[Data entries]
——

-- ==== Sys2Proof/Machine/Scalar.lean ====
section
/-! DEFINITION. Scalar arithmetic, moves and control flow (R72, R391, R392, R395 to R397, R405, R409, R410, R412
to R414). -/

namespace Sys2Proof.Machine

/-- Bits [127:64] of the signed product (R391). -/
def mulHigh (x y : Dword) : Dword := BitVec.ofInt 64 ((x.toInt * y.toInt) / 2 ^ 64)

/-- SC.DIV with its special cases (R392). -/
def scDiv (x y : Dword) : Dword :=
  if y = 0 then BitVec.allOnes 64 else BitVec.ofInt 64 (x.toInt.tdiv y.toInt)

/-- SC.REM: x − q × y, x where y is 0 (R391, R392). -/
def scRem (x y : Dword) : Dword := if y = 0 then x else x - scDiv x y * y

/-- A scalar operation on two registers, and on a register and an immediate (R71, R391). -/
def scalarRR (s : State) (d a b : SReg) (op : Dword → Dword → Dword) : State :=
  scalarOp s d [a, b] fun g => op (scal g a.toNat) (scal g b.toNat)
def scalarRI (s : State) (d a : SReg) (imm : BitVec 13) (op : Dword → Dword → Dword) : State :=
  scalarOp s d [a] fun g => op (scal g a.toNat) (imm13 imm)

/-- SC.ADD (R391). -/
def execScAdd (d a b : SReg) (s : State) : Host.Outcome State Fault Refusal :=
  .next (scalarRR s d a b fun x y => x + y)
def execScAddImm (d a : SReg) (imm : BitVec 13) (s : State) : Host.Outcome State Fault Refusal :=
  .next (scalarRI s d a imm fun x y => x + y)

/-- SC.SUB (R391). -/
def execScSub (d a b : SReg) (s : State) : Host.Outcome State Fault Refusal :=
  .next (scalarRR s d a b fun x y => x - y)
def execScSubImm (d a : SReg) (imm : BitVec 13) (s : State) : Host.Outcome State Fault Refusal :=
  .next (scalarRI s d a imm fun x y => x - y)

/-- SC.MUL (R391). -/
def execScMul (d a b : SReg) (s : State) : Host.Outcome State Fault Refusal :=
  .next (scalarRR s d a b fun x y => x * y)
def execScMulImm (d a : SReg) (imm : BitVec 13) (s : State) : Host.Outcome State Fault Refusal :=
  .next (scalarRI s d a imm fun x y => x * y)

/-- SC.MULH (R391). -/
def execScMulh (d a b : SReg) (s : State) : Host.Outcome State Fault Refusal :=
  .next (scalarRR s d a b fun x y => mulHigh x y)
def execScMulhImm (d a : SReg) (imm : BitVec 13) (s : State) : Host.Outcome State Fault Refusal :=
  .next (scalarRI s d a imm fun x y => mulHigh x y)

/-- SC.DIV (R391). -/
def execScDiv (d a b : SReg) (s : State) : Host.Outcome State Fault Refusal :=
  .next (scalarRR s d a b fun x y => scDiv x y)
def execScDivImm (d a : SReg) (imm : BitVec 13) (s : State) : Host.Outcome State Fault Refusal :=
  .next (scalarRI s d a imm fun x y => scDiv x y)

/-- SC.REM (R391). -/
def execScRem (d a b : SReg) (s : State) : Host.Outcome State Fault Refusal :=
  .next (scalarRR s d a b fun x y => scRem x y)
def execScRemImm (d a : SReg) (imm : BitVec 13) (s : State) : Host.Outcome State Fault Refusal :=
  .next (scalarRI s d a imm fun x y => scRem x y)

/-- SC.AND (R391). -/
def execScAnd (d a b : SReg) (s : State) : Host.Outcome State Fault Refusal :=
  .next (scalarRR s d a b fun x y => x &&& y)
def execScAndImm (d a : SReg) (imm : BitVec 13) (s : State) : Host.Outcome State Fault Refusal :=
  .next (scalarRI s d a imm fun x y => x &&& y)

/-- SC.OR (R391). -/
def execScOr (d a b : SReg) (s : State) : Host.Outcome State Fault Refusal :=
  .next (scalarRR s d a b fun x y => x ||| y)
def execScOrImm (d a : SReg) (imm : BitVec 13) (s : State) : Host.Outcome State Fault Refusal :=
  .next (scalarRI s d a imm fun x y => x ||| y)

/-- SC.XOR (R391). -/
def execScXor (d a b : SReg) (s : State) : Host.Outcome State Fault Refusal :=
  .next (scalarRR s d a b fun x y => x ^^^ y)
def execScXorImm (d a : SReg) (imm : BitVec 13) (s : State) : Host.Outcome State Fault Refusal :=
  .next (scalarRI s d a imm fun x y => x ^^^ y)

/-- SC.SHL (R391). -/
def execScShl (d a b : SReg) (s : State) : Host.Outcome State Fault Refusal :=
  .next (scalarRR s d a b fun x y => x <<< (y.toNat % 64))
def execScShlImm (d a : SReg) (imm : BitVec 13) (s : State) : Host.Outcome State Fault Refusal :=
  .next (scalarRI s d a imm fun x y => x <<< (y.toNat % 64))

/-- SC.SHR (R391). -/
def execScShr (d a b : SReg) (s : State) : Host.Outcome State Fault Refusal :=
  .next (scalarRR s d a b fun x y => x >>> (y.toNat % 64))
def execScShrImm (d a : SReg) (imm : BitVec 13) (s : State) : Host.Outcome State Fault Refusal :=
  .next (scalarRI s d a imm fun x y => x >>> (y.toNat % 64))

/-- SC.SRA (R391). -/
def execScSra (d a b : SReg) (s : State) : Host.Outcome State Fault Refusal :=
  .next (scalarRR s d a b fun x y => x.sshiftRight (y.toNat % 64))
def execScSraImm (d a : SReg) (imm : BitVec 13) (s : State) : Host.Outcome State Fault Refusal :=
  .next (scalarRI s d a imm fun x y => x.sshiftRight (y.toNat % 64))

/-- A count of bits (R395). -/
def bitCount (c : BitCount) (x : Dword) : Nat :=
  match c with
  | .popc => popCount 64 x.toNat
  | .clz => leadZeros 64 x.toNat
  | .ctz => trailZeros 64 x.toNat

/-- SC.BITC (R395). -/
def execScBitc (d a : SReg) (cnt : BitCount) (s : State) : Host.Outcome State Fault Refusal :=
  .next (scalarOp s d [a] fun g => dw (bitCount cnt (scal g a.toNat)))

/-- A condition of SC.SET (R414). -/
def scalarCond (c : SCond) (x y : Dword) : Bool :=
  match c with
  | .eq => x == y
  | .ne => x != y
  | .lt => x.slt y
  | .le => x.sle y
  | .ltu => x.ult y
  | .leu => x.ule y

/-- SC.SET (R414). -/
def execScSet (d a b : SReg) (cond : SCond) (s : State) : Host.Outcome State Fault Refusal :=
  .next (scalarRR s d a b fun x y => if scalarCond cond x y then 1 else 0)

/-- SC.SEL (R413). -/
def execScSel (d a b sel : SReg) (s : State) : Host.Outcome State Fault Refusal :=
  .next (scalarOp s d [a, b, sel] fun g => if scal g sel.toNat ≠ 0 then scal g a.toNat else scal g b.toNat)

/-- SC.MOV (R409). -/
def execScMov (d a : SReg) (s : State) : Host.Outcome State Fault Refusal :=
  .next (scalarOp s d [a] fun g => scal g a.toNat)

/-- The value of SC.LIMM: a shifted immediate, or a chunk inserted into the old value (R405). -/
def limmValue (chunk : Nat) (ins : Bool) (imm : BitVec 13) (old : Dword) : Dword :=
  if ins then
    let n := min (13 * chunk + 12) 63 + 1 - 13 * chunk
    let m : Dword := dw ((2 ^ n - 1) * 2 ^ (13 * chunk))
    (old &&& ~~~m) ||| (dw (imm.toNat % 2 ^ n * 2 ^ (13 * chunk)))
  else BitVec.ofInt 64 (imm.toInt * 2 ^ (13 * chunk))

/-- SC.LIMM; with `ins`, d is read as well (R405). -/
def execScLimm (d : SReg) (chunk : BitVec 3) (ins : Bool) (imm : BitVec 13) (s : State) :
    Host.Outcome State Fault Refusal :=
  .next (scalarOp s d [] fun g => limmValue chunk.toNat ins imm (scal g d.toNat))

/-- A target relative to the transferring instruction, in 4-byte units (R72). -/
def scalarTarget (g : Group) (off : Int) : Dword := g.spc + BitVec.ofInt 64 (off * 4)

/-- SPC goes to a target. -/
def jumpTo (g : Group) (t : Dword) : Group := { nextSpc g with spc := t }

/-- SC.BR (R396). -/
def execScBr (r : SReg) (bit : BitVec 6) (sense : Bool) (off : BitVec 12) (s : State) :
    Host.Outcome State Fault Refusal :=
  .next (scalarIssue s [r] fun g =>
    if (scal g r.toNat).getLsbD bit.toNat = sense then setG s (jumpTo g (scalarTarget g off.toInt))
    else setG s (nextSpc g))

/-- SC.JMP (R397). -/
def execScJmp (off : BitVec 25) (s : State) : Host.Outcome State Fault Refusal :=
  .next (scalarIssue s [] fun g => setG s (jumpTo g (scalarTarget g off.toInt)))

/-- SC.CALL: lr first gets SPC + 4 (R397). -/
def execScCall (off : BitVec 25) (s : State) : Host.Outcome State Fault Refusal :=
  .next (scalarIssue s [62] fun g =>
    setG s (jumpTo (setScal g 62 (g.spc + 4)) (scalarTarget g off.toInt)))

/-- SC.RET (R412). -/
def execScRet (s : State) : Host.Outcome State Fault Refusal :=
  .next (scalarIssue s [62] fun g => setG s (jumpTo g (scal g 62 &&& ~~~3#64)))

/-- SC.NOP (R410). -/
def execScNop (s : State) : Host.Outcome State Fault Refusal :=
  .next (scalarIssue s [] fun g => setG s (nextSpc g))

end Sys2Proof.Machine
end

——

TASK
What is needed is a verbatim copy of every line in the records above from the one containing "def execScShr (d" down to the one containing "def execScSraImm (d", both included, and nothing more.

RESULT OF THIS EXERCISE
def execScShr (d a b : SReg) (s : State) : Host.Outcome State Fault Refusal :=
  .next (scalarRR s d a b fun x y => x >>> (y.toNat % 64))
def execScShrImm (d a : SReg) (imm : BitVec 13) (s : State) : Host.Outcome State Fault Refusal :=
  .next (scalarRI s d a imm fun x y => x >>> (y.toNat % 64))

/-- SC.SRA (R391). -/
def execScSra (d a b : SReg) (s : State) : Host.Outcome State Fault Refusal :=
  .next (scalarRR s d a b fun x y => x.sshiftRight (y.toNat % 64))
def execScSraImm (d a : SReg) (imm : BitVec 13) (s : State) : Host.Outcome State Fault Refusal :=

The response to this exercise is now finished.